● **Directions**
In the entries below, how many lines hold the word "verification"? Answer with the number only.

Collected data
★ ★ ★

-- ==== Sys2Proof/Machine/Idle.lean ====
section
/-! DEFINITION. What the controller does by itself while no command waits: it takes its own pending work, or its
1 ms tick passes. -/

namespace Sys2Proof.Machine

/-- The first port whose FIFO holds an entry: the assembler takes it (R28). -/
def readerWork (s : State) : Option Instr :=
  if !s.readers.h1.fifo.isEmpty then some (.fifoEntryTaken .h1)
  else if !s.readers.h2.fifo.isEmpty then some (.fifoEntryTaken .h2)
  else if !s.readers.h3.fifo.isEmpty then some (.fifoEntryTaken .h3)
  else none

/-- The first tag event a port has raised, as the row in which its Hose Controller takes it (R37). -/
def tagEventRow (h : HoseId) (events : List TagEvent) : Option Instr :=
  match events with
  | [] => none
  | .present t :: _ => some (.tagPresent h t)
  | .lost t :: _ => some (.tagLost h t)
  | .changed t u :: _ => some (.tagChanged h t u)

def tagWork (s : State) : Option Instr :=
  (tagEventRow .h1 s.readers.h1.events).or
    ((tagEventRow .h2 s.readers.h2.events).or (tagEventRow .h3 s.readers.h3.events))

/-- The command the port has taken, unless a store write holds it (R190). -/
def portWork (s : State) : Option Instr :=
  match s.port.executing, s.store.write with
  | some t, none =>
    match t.todo with
    | .run c => some c
    | .reply _ => none
  | _, _ => none

/-- The controller's own pending work, while it runs. A raised tag event comes first, since its port takes no FIFO entry
before its Hose Controller has it (2.2, R37). -/
def ownWork (s : State) : Option Instr :=
  match s.supply.power with
  | .running => (tagWork s).or ((readerWork s).or (portWork s))
  | .held => none
  | .unpowered => none

/-- The 1 ms tick of a running controller: the instant, and 1,000 of the capture counter's µs (R179). -/
def tick (s : State) : State :=
  match s.supply.power with
  | .running => setTimebase (passTicks 1 s.timebase) s
  | .held => s
  | .unpowered => s

/-- What happens when no command waits. -/
def idle (s : State) : Host.Outcome State Fault Refusal :=
  match ownWork s with
  | none => .next (tick s)
  | some c => exec c s

end Sys2Proof.Machine
end

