-- ==== Sys2Proof/Certificates/Slice0/Obligations.lean ====
section
/-! DEFINITION. The statements of the model, for the provers. Each docstring names the rule of spec/ it formalises.
`completes c st payload t` says that host command `c` answers `st` with `payload` and leaves `t` in everything but
the port and DRIVE PERMIT; `checked c checks s st payload t` says the same once every check holds, and otherwise that
the first check to fail answers it and `s` is left; `happens t` says that an event leaves `t` but for DRIVE PERMIT.
So every statement that ends in one of them states the frame too: a field of the state that the record `t` does not
change is unchanged. -/

open Sys2Proof Sys2Proof.Machine

/-! ### Machine Table (Chapter 1) -/

/-- R11: MACHINE INSTALL takes its checks in order, then places the record in the lowest-numbered FREE slot, adds one
index entry per tank and a reference to the account, and answers the slot. -/
def Obligations.MachineInstallFollowsR11 : Prop :=
  ∀ (f : MachineFields) (s : State) (slot : Nat), Ready s → (lowestFree s.machines 1024).getD slot = slot →
    exec (.machineInstall f) s =
      checked (.machineInstall f)
        [(machineFieldsOk f, .malformed), ((lowestFree s.machines 1024).isSome, .tableFull),
          ((tableGet s.accounts f.account).isSome, .noRecord),
          (s.machines.all (fun p => p.2.number != f.number), .duplicateNumber),
          ((f.fuel.toList ++ f.fluid.toList).all (fun k => (tableGet s.tagIndex k.tag).isNone), .duplicateTag)] s
        .ok (u16 slot)
        (changeAccount f.account (fun a => { a with references := a.references + 1 })
          { s with
            machines := tableSet s.machines slot (machineStamp
              { state := .active, number := f.number, account := f.account,
                manualPermitted := f.manualPermitted, fuel := f.fuel, fluid := f.fluid,
                allowance := f.allowance, used := 0, held := 0, overrun := 0, fuelLink := none,
                fluidLink := none, fillCount := 0, lastFill := none, checkWord := 0 })
            tagIndex := f.fluid.toList.foldl (fun t k => tableSet t k.tag { slot := slot, tank := .fluid })
              (f.fuel.toList.foldl (fun t k => tableSet t k.tag { slot := slot, tank := .fuel }) s.tagIndex) })

/-- R12: MACHINE AMEND in the change form of a record that passes verification takes its checks in order, then
replaces the host-set fields and keeps every other; index and references follow (R6, R8). A FREE slot
answers NO_RECORD, a RETIRING record STATE, a QUARANTINED one CORRUPT, and a record that fails verification is quarantined
and answered CORRUPT. A slot out of range or an ill-formed field set is MALFORMED before any record is looked at. -/
def Obligations.MachineAmendChangeFollowsR12 : Prop :=
  (∀ (slot : Nat) (f : MachineFields) (s : State) (m : MachineRecord), Ready s →
    tableGet s.machines slot = some m → m.checkWord = machineCheck m →
    exec (.machineAmendChange slot f) s =
      checked (.machineAmendChange slot f)
        [(decide (slot < 1024) && machineFieldsOk f, .malformed), (m.state != .retiring, .state),
          (m.state != .quarantined, .corrupt), ((tableGet s.accounts f.account).isSome, .noRecord),
          (s.machines.all (fun p => p.2.number != f.number || p.1 == slot), .duplicateNumber),
          ((f.fuel.toList ++ f.fluid.toList).all
            (fun k => (tableGet s.tagIndex k.tag).all (fun e => e.slot == slot)), .duplicateTag),
          ((m.fuelLink.isNone || (f.fuel.isSome && f.fuel == m.fuel))
            && (m.fluidLink.isNone || (f.fluid.isSome && f.fluid == m.fluid)), .inUse),
          (decide (m.used + m.held ≤ f.allowance * 1000000 + m.overrun), .belowCommitted)] s
        .ok []
        (reindex slot m.fuel m.fluid f.fuel f.fluid
          (moveReference (some m.account) (some f.account)
            { s with
              machines := tableSet s.machines slot (machineStamp
                { m with
                  number := f.number, account := f.account, manualPermitted := f.manualPermitted,
                  allowance := f.allowance, fuel := f.fuel, fluid := f.fluid }) })))
  ∧ (∀ (slot : Nat) (f : MachineFields) (s : State), Ready s → slot < 1024 → machineFieldsOk f = true →
    (tableGet s.machines slot = none →
      exec (.machineAmendChange slot f) s = completes (.machineAmendChange slot f) .noRecord [] s)
    ∧ ∀ m, tableGet s.machines slot = some m →
      (m.state = .retiring → exec (.machineAmendChange slot f) s = completes (.machineAmendChange slot f) .state [] s)
      ∧ (m.state = .quarantined →
        exec (.machineAmendChange slot f) s = completes (.machineAmendChange slot f) .corrupt [] s)
      ∧ (m.state = .active ∨ m.state = .suspended → m.checkWord ≠ machineCheck m →
        exec (.machineAmendChange slot f) s =
          completes (.machineAmendChange slot f) .corrupt [] (corruptMachine slot m s)))
  ∧ (∀ (slot : Nat) (f : MachineFields) (s : State), Ready s → 1024 ≤ slot ∨ machineFieldsOk f = false →
    exec (.machineAmendChange slot f) s = completes (.machineAmendChange slot f) .malformed [] s)

/-- R14: MACHINE AMEND in the rewrite form takes its checks in order without verifying, then replaces the whole
record, its links and day held rebuilt from the hoses' open sessions, a QUARANTINED record becoming ACTIVE. A FREE
slot answers NO_RECORD. -/
def Obligations.MachineAmendRewriteFollowsR14 : Prop :=
  (∀ (slot : Nat) (f : MachineFields) (used overrun fills : Nat) (s : State) (m : MachineRecord), Ready s →
    tableGet s.machines slot = some m →
    exec (.machineAmendRewrite slot f used overrun fills) s =
      checked (.machineAmendRewrite slot f used overrun fills)
        [(decide (slot < 1024) && machineFieldsOk f && decide (used < 2 ^ 48 ∧ fills ≤ 65535)
            && decide (overrun ≤ used), .malformed),
          (m.state != .retiring, .state), ((tableGet s.accounts f.account).isSome, .noRecord),
          (s.machines.all (fun p => p.2.number != f.number || p.1 == slot), .duplicateNumber),
          ((f.fuel.toList ++ f.fluid.toList).all
            (fun k => (tableGet s.tagIndex k.tag).all (fun e => e.slot == slot)), .duplicateTag),
          (((hoseOnTank slot .fuel s).isNone || f.fuel.isSome)
            && ((hoseOnTank slot .fluid s).isNone || f.fluid.isSome), .inUse),
          (decide (used + heldAt (hoseOnTank slot .fuel s) s ≤ f.allowance * 1000000 + overrun), .belowCommitted)] s
        .ok []
        (reindex slot m.fuel m.fluid f.fuel f.fluid
          (moveReference (some m.account) (some f.account)
            { s with
              machines := tableSet s.machines slot (machineStamp
                { state := if m.state = .quarantined then .active else m.state,
                  number := f.number, account := f.account, manualPermitted := f.manualPermitted,
                  fuel := f.fuel, fluid := f.fluid, allowance := f.allowance, used := used,
                  held := heldAt (hoseOnTank slot .fuel s) s, overrun := overrun,
                  fuelLink := hoseOnTank slot .fuel s, fluidLink := hoseOnTank slot .fluid s,
                  fillCount := fills, lastFill := none, checkWord := m.checkWord }) })))
  ∧ (∀ (slot : Nat) (f : MachineFields) (used overrun fills : Nat) (s : State), Ready s →
    tableGet s.machines slot = none →
    exec (.machineAmendRewrite slot f used overrun fills) s =
      checked (.machineAmendRewrite slot f used overrun fills)
        [(decide (slot < 1024) && machineFieldsOk f && decide (used < 2 ^ 48 ∧ fills ≤ 65535)
            && decide (overrun ≤ used), .malformed)] s .noRecord [] s)
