/-! ### writeAccount -/

@[simp] theorem writeAccount_machines (slot : Nat) (a : AccountRecord) (s : State) :
    (writeAccount slot a s).machines = s.machines := rfl
@[simp] theorem writeAccount_tagIndex (slot : Nat) (a : AccountRecord) (s : State) :
    (writeAccount slot a s).tagIndex = s.tagIndex := rfl
@[simp] theorem writeAccount_ranges (slot : Nat) (a : AccountRecord) (s : State) :
    (writeAccount slot a s).ranges = s.ranges := rfl
@[simp] theorem writeAccount_defaultPolicy (slot : Nat) (a : AccountRecord) (s : State) :
    (writeAccount slot a s).defaultPolicy = s.defaultPolicy := rfl
@[simp] theorem writeAccount_readers (slot : Nat) (a : AccountRecord) (s : State) :
    (writeAccount slot a s).readers = s.readers := rfl
@[simp] theorem writeAccount_accounts (slot : Nat) (a : AccountRecord) (s : State) :
    (writeAccount slot a s).accounts = tableSet s.accounts slot (accountStamp a) := rfl
@[simp] theorem writeAccount_prices (slot : Nat) (a : AccountRecord) (s : State) :
    (writeAccount slot a s).prices = s.prices := rfl
@[simp] theorem writeAccount_compartments (slot : Nat) (a : AccountRecord) (s : State) :
    (writeAccount slot a s).compartments = s.compartments := rfl
@[simp] theorem writeAccount_hoses (slot : Nat) (a : AccountRecord) (s : State) :
    (writeAccount slot a s).hoses = s.hoses := rfl
@[simp] theorem writeAccount_field (slot : Nat) (a : AccountRecord) (s : State) :
    (writeAccount slot a s).field = s.field := rfl
@[simp] theorem writeAccount_drivePermit (slot : Nat) (a : AccountRecord) (s : State) :
    (writeAccount slot a s).drivePermit = s.drivePermit := rfl
@[simp] theorem writeAccount_channels (slot : Nat) (a : AccountRecord) (s : State) :
    (writeAccount slot a s).channels = s.channels := rfl
@[simp] theorem writeAccount_store (slot : Nat) (a : AccountRecord) (s : State) :
    (writeAccount slot a s).store = s.store := rfl
@[simp] theorem writeAccount_loads (slot : Nat) (a : AccountRecord) (s : State) :
    (writeAccount slot a s).loads = s.loads := rfl
@[simp] theorem writeAccount_timebase (slot : Nat) (a : AccountRecord) (s : State) :
    (writeAccount slot a s).timebase = s.timebase := rfl
@[simp] theorem writeAccount_supply (slot : Nat) (a : AccountRecord) (s : State) :
    (writeAccount slot a s).supply = s.supply := rfl
@[simp] theorem writeAccount_banks (slot : Nat) (a : AccountRecord) (s : State) :
    (writeAccount slot a s).banks = s.banks := rfl
@[simp] theorem writeAccount_notices (slot : Nat) (a : AccountRecord) (s : State) :
    (writeAccount slot a s).notices = s.notices := rfl
@[simp] theorem writeAccount_noticeMask (slot : Nat) (a : AccountRecord) (s : State) :
    (writeAccount slot a s).noticeMask = s.noticeMask := rfl
@[simp] theorem writeAccount_port (slot : Nat) (a : AccountRecord) (s : State) :
    (writeAccount slot a s).port = s.port := rfl
@[simp] theorem writeAccount_pending (slot : Nat) (a : AccountRecord) (s : State) :
    (writeAccount slot a s).pending = s.pending := rfl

★ ★ ★

● **Reply**
2